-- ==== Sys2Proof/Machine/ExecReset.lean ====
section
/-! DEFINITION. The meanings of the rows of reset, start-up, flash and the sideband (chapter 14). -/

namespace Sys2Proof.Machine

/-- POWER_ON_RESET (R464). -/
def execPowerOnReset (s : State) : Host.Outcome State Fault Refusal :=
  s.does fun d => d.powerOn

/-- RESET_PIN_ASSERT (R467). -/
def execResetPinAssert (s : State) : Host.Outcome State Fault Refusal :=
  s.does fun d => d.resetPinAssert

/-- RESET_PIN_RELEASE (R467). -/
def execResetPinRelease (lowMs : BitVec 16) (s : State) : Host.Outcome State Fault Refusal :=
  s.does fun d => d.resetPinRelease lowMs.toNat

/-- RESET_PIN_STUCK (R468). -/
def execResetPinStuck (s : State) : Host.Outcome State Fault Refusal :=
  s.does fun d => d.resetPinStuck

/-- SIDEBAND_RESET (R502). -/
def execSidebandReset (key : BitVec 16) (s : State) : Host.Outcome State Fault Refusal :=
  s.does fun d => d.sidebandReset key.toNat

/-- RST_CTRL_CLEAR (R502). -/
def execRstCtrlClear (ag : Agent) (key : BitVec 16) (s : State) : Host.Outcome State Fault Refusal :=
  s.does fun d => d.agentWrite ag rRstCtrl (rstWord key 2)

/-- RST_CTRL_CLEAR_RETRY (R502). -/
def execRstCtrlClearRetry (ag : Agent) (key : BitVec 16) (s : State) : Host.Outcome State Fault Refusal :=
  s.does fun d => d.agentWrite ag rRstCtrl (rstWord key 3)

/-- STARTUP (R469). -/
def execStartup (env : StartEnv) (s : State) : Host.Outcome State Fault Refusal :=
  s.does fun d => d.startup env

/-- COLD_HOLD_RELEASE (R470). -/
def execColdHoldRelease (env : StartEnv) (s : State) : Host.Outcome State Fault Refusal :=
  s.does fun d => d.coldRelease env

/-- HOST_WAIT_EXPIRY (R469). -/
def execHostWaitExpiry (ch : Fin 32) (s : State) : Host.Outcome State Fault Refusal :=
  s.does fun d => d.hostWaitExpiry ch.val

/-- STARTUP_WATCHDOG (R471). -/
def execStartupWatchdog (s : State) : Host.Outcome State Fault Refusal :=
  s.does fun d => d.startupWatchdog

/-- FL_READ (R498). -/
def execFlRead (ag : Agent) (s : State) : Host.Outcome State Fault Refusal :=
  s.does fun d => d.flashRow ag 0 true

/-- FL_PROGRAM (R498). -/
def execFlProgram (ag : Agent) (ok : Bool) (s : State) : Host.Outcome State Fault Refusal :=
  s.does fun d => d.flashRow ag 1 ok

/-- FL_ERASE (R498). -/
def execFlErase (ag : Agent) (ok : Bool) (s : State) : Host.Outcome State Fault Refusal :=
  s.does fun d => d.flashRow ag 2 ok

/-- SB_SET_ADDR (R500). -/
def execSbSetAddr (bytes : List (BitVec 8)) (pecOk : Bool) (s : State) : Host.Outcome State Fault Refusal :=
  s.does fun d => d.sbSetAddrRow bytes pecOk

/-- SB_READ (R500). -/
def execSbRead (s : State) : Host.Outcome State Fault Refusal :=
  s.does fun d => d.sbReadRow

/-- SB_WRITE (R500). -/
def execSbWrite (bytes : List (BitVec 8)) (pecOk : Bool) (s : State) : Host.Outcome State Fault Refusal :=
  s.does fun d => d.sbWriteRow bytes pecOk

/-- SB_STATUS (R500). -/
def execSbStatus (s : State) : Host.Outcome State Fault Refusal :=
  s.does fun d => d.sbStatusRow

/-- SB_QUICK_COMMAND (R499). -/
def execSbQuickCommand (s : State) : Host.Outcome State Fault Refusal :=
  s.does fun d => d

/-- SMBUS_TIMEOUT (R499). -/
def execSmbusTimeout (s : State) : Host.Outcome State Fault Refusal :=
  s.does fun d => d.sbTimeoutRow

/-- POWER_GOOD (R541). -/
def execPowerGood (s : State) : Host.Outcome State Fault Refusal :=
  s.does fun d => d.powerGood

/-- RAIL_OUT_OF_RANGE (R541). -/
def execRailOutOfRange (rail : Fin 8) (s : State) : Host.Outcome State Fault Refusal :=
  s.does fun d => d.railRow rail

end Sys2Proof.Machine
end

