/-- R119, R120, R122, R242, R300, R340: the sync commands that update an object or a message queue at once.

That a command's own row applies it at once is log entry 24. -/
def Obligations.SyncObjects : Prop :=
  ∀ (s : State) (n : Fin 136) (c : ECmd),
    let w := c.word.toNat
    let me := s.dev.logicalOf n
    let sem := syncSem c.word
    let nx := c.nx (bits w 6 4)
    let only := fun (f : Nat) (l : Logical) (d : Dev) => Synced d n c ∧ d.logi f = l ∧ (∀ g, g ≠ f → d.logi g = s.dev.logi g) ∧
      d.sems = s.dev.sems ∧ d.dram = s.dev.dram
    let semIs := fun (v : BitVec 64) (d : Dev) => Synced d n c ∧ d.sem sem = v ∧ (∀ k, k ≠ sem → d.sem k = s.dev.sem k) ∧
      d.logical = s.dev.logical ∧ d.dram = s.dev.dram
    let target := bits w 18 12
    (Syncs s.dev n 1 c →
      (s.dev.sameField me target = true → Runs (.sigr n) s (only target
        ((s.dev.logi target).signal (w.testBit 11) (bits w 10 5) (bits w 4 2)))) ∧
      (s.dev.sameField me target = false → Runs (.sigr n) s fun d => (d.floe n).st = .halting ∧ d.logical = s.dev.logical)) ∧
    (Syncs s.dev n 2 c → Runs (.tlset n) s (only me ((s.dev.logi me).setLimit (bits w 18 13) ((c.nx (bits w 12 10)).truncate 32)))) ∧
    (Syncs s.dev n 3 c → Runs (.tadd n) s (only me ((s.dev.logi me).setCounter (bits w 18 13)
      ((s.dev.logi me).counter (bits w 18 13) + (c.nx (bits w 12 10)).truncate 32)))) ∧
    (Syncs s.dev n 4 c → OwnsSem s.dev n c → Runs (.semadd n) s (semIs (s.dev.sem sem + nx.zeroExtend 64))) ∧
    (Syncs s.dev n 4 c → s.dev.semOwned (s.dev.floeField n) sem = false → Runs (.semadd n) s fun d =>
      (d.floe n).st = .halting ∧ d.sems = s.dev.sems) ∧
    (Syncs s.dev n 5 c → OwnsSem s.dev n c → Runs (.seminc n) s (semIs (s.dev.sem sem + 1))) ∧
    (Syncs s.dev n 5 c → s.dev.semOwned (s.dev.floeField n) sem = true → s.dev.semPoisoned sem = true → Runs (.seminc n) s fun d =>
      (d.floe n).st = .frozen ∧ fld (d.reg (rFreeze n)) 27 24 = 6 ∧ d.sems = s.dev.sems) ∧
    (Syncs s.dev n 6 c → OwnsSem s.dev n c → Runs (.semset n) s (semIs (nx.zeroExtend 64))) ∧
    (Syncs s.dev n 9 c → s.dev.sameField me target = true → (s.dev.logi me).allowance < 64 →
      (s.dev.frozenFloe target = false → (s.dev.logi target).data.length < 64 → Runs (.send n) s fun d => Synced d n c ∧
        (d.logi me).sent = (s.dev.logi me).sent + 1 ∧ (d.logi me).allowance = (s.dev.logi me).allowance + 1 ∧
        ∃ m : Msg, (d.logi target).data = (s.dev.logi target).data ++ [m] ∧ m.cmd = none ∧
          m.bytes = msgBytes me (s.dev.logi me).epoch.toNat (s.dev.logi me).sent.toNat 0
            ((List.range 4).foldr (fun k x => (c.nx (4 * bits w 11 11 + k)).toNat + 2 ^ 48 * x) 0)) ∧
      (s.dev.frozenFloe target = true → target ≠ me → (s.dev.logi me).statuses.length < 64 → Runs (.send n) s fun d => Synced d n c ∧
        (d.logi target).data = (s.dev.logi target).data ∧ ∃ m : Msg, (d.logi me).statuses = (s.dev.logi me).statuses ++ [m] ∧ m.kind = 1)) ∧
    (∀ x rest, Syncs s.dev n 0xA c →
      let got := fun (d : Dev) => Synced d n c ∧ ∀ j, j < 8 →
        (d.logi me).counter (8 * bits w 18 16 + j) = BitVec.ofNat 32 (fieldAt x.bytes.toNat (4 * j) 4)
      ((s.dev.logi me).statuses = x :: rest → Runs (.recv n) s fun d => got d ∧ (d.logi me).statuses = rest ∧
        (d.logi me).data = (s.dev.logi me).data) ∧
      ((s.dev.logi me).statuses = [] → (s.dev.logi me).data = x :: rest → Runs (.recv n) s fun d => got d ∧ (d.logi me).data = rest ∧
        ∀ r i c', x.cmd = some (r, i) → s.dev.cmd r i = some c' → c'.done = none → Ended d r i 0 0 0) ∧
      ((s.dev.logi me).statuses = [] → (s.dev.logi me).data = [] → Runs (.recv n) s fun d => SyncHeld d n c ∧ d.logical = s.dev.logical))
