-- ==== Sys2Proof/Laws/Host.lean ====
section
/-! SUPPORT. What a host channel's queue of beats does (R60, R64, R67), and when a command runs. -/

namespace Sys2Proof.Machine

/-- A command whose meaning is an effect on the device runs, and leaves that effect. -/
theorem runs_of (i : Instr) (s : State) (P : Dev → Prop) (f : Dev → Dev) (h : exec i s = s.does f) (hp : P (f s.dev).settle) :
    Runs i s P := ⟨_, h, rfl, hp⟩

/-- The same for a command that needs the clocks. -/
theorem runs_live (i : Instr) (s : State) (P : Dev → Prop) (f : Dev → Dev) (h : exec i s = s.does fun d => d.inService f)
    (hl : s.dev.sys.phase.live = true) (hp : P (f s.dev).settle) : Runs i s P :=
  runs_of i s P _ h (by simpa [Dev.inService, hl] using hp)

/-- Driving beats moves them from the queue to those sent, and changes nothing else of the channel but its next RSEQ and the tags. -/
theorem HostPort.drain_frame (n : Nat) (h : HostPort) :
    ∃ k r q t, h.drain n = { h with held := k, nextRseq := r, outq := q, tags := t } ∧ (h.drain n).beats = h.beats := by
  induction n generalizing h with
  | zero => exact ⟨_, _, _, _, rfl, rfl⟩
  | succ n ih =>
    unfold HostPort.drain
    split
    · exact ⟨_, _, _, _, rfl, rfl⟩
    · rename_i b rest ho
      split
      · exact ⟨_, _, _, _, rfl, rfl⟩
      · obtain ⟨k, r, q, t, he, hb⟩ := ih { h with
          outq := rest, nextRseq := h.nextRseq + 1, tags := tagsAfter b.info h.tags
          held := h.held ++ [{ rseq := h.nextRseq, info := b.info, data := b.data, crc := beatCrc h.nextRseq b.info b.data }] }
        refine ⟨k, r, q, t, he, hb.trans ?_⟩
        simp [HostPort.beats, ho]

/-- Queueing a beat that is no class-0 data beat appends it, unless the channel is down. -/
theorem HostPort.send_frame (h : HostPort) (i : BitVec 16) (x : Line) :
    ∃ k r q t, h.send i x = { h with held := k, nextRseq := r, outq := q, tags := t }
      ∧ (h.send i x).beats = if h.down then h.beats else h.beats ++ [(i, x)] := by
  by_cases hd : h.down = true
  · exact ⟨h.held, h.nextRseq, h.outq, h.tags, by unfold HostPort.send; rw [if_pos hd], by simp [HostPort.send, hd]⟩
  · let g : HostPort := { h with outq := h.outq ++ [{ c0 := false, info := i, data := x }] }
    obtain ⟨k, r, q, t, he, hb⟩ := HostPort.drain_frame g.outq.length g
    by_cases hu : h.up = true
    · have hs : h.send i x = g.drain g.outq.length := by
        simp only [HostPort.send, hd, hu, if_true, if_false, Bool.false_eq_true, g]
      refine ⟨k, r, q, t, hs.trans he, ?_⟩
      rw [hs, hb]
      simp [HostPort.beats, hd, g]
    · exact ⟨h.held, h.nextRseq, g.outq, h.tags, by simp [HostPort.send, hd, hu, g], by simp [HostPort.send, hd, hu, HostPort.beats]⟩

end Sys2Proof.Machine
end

::::::

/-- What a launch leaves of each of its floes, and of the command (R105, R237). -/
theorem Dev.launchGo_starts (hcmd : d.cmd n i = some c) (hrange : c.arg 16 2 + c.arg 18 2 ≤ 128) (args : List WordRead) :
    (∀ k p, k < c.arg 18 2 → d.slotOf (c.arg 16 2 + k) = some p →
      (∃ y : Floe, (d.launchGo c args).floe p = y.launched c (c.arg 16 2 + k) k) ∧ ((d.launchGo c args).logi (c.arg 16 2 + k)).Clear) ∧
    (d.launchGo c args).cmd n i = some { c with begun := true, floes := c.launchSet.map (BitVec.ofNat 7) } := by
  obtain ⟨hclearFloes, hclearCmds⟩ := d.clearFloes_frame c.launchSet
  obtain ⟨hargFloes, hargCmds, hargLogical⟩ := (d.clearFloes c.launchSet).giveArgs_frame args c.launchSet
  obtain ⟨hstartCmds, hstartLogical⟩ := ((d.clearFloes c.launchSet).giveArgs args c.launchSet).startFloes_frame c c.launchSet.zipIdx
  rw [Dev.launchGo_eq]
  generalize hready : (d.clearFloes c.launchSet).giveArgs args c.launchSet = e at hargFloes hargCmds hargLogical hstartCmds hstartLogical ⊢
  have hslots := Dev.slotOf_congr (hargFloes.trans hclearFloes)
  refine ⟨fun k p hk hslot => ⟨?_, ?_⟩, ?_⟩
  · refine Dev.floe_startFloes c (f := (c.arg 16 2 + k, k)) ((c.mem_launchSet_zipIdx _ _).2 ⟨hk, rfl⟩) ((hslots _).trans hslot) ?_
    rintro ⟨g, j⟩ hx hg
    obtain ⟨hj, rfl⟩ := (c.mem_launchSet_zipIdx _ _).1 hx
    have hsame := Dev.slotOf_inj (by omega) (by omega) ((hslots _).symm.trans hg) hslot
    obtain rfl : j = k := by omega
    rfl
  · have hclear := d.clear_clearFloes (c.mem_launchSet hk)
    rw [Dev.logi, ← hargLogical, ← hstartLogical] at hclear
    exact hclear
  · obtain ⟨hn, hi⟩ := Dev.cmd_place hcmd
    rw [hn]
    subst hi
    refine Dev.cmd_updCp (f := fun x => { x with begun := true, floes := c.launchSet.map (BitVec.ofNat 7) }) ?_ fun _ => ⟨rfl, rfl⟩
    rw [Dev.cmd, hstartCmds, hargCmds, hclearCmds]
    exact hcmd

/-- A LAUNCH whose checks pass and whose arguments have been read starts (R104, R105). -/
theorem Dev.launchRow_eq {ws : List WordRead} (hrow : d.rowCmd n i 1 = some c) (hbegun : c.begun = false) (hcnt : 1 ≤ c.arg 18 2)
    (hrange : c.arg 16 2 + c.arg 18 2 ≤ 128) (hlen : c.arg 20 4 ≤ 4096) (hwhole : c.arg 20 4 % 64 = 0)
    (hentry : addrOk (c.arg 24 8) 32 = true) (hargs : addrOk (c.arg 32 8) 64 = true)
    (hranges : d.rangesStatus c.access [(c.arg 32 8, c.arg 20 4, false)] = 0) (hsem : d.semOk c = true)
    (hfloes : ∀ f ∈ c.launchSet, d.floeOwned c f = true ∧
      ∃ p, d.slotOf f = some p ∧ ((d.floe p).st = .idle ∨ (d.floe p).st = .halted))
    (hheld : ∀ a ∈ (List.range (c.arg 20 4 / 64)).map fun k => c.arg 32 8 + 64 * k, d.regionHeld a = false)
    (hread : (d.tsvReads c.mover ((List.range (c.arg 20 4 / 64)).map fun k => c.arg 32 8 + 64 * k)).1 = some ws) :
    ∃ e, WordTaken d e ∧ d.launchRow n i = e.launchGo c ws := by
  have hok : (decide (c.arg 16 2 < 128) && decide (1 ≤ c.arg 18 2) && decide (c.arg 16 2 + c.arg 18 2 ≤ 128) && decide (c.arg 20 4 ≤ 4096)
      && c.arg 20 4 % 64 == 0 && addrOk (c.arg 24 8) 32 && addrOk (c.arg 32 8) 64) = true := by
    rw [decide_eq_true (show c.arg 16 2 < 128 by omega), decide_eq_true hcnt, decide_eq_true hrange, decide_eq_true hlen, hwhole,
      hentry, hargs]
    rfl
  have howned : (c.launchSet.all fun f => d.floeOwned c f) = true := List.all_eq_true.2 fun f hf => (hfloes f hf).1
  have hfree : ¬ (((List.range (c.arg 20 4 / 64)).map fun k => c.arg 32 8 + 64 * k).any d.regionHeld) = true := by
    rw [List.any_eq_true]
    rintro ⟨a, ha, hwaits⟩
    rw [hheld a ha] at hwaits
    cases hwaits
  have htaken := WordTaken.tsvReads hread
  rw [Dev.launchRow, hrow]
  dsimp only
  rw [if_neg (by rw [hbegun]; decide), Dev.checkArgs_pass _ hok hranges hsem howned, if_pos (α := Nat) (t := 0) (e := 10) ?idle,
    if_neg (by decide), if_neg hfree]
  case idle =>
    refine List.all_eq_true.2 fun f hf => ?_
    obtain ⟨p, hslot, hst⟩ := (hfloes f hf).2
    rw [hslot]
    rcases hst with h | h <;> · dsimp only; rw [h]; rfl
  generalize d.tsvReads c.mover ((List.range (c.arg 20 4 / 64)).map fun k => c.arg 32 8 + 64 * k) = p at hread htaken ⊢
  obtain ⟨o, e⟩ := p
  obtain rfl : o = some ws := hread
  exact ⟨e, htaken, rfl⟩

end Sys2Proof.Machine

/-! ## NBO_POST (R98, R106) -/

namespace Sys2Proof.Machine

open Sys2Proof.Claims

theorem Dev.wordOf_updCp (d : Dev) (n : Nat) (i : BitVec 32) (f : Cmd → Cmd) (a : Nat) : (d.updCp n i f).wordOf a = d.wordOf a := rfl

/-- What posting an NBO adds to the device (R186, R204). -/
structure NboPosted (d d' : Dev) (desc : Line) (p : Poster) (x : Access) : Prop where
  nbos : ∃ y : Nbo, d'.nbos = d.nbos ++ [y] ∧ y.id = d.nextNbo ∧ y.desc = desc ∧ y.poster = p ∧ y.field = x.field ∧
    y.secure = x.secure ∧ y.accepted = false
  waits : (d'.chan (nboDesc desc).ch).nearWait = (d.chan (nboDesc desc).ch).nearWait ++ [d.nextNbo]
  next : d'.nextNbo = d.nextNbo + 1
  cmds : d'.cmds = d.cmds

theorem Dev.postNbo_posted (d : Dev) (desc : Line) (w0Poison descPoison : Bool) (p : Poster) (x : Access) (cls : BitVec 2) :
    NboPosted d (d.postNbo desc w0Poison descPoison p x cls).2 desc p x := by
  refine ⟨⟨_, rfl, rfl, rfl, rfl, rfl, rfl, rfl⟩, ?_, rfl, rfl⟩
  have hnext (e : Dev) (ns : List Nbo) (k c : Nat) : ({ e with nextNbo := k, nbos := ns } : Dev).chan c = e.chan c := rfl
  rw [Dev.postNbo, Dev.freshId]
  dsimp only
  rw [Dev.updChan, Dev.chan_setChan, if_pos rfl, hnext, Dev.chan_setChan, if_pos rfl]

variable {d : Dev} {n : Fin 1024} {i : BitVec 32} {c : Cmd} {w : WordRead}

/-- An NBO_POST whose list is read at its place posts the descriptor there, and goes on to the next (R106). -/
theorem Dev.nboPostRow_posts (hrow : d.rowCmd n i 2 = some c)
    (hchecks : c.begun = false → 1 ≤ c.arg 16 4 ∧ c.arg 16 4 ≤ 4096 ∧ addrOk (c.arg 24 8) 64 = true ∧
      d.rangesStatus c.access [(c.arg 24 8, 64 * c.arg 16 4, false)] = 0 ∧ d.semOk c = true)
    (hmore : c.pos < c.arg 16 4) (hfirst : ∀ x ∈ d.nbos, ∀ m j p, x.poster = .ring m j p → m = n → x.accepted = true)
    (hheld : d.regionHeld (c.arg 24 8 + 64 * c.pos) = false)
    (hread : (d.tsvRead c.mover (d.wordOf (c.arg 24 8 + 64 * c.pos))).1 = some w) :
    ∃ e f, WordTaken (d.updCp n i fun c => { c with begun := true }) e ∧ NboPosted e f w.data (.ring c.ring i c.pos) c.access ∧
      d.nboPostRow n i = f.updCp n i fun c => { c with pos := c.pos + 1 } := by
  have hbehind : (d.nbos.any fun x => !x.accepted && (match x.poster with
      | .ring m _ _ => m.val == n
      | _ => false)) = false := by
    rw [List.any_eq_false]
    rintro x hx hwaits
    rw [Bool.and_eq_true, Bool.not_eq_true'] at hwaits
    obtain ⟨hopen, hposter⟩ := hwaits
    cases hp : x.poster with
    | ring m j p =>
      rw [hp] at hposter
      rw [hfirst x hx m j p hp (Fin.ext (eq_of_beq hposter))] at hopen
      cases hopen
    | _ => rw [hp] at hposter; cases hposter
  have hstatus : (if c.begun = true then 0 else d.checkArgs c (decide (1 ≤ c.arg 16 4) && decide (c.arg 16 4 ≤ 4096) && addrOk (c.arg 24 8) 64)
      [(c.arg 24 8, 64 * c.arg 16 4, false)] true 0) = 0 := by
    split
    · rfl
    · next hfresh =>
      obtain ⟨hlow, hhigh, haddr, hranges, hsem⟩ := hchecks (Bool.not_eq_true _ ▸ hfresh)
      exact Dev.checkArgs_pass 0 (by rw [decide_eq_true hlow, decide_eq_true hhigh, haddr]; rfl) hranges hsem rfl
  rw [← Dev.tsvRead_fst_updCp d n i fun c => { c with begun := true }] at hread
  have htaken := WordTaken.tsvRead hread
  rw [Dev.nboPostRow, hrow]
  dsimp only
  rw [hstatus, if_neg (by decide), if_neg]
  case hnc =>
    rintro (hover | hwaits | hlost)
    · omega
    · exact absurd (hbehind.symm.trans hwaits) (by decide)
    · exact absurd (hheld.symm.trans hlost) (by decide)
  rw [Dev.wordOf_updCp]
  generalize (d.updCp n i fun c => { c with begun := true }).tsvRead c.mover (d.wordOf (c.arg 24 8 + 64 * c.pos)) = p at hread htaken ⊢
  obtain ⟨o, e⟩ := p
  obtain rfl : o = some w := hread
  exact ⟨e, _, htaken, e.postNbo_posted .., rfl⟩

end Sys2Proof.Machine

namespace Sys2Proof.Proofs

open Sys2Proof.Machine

::::::

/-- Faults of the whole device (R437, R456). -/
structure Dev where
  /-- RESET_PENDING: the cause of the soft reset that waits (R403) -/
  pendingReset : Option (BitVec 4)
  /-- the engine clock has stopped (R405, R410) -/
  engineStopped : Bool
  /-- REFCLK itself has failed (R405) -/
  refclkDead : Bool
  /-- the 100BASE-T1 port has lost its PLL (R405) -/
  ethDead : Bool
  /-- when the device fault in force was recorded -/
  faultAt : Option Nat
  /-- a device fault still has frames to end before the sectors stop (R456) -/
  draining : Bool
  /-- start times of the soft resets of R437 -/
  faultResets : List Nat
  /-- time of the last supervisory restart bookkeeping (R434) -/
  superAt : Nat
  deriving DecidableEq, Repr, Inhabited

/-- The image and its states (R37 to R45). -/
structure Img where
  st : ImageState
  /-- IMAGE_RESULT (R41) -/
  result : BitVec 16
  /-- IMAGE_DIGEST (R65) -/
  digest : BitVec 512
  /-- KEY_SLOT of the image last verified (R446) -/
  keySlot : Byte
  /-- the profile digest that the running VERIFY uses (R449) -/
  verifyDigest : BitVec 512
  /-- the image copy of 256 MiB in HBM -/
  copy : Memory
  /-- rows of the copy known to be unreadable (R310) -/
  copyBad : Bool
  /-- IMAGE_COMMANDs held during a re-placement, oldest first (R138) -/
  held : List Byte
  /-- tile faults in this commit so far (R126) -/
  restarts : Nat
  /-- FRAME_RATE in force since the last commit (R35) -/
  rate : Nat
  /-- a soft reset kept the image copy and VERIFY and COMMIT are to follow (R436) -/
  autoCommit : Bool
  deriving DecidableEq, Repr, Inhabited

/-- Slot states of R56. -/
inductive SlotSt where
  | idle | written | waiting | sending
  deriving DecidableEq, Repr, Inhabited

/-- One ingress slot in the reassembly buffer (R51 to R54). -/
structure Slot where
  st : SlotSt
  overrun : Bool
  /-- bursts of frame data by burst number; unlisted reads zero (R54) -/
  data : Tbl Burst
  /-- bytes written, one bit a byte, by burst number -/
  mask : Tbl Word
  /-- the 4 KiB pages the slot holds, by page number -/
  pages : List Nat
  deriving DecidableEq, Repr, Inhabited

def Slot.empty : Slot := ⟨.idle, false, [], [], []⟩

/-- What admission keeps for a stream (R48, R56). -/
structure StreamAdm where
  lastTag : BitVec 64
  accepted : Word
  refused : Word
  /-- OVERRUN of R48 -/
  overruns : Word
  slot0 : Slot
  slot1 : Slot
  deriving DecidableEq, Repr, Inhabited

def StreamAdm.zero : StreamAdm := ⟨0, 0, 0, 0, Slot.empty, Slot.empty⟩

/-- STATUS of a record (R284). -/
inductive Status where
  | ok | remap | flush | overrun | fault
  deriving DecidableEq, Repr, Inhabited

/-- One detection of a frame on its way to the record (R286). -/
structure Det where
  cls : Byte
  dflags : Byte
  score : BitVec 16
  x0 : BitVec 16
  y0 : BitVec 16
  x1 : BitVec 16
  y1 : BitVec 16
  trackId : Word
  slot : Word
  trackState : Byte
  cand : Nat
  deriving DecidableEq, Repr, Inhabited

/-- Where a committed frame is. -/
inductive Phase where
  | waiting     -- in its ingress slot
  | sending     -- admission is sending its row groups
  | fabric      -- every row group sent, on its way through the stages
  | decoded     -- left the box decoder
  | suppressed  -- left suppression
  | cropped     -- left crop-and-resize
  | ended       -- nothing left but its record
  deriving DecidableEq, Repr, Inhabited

::::::

# Instructions to follow
Count the lines above that contain "inductive" and reply with the figure alone.

# Solution to the problem
3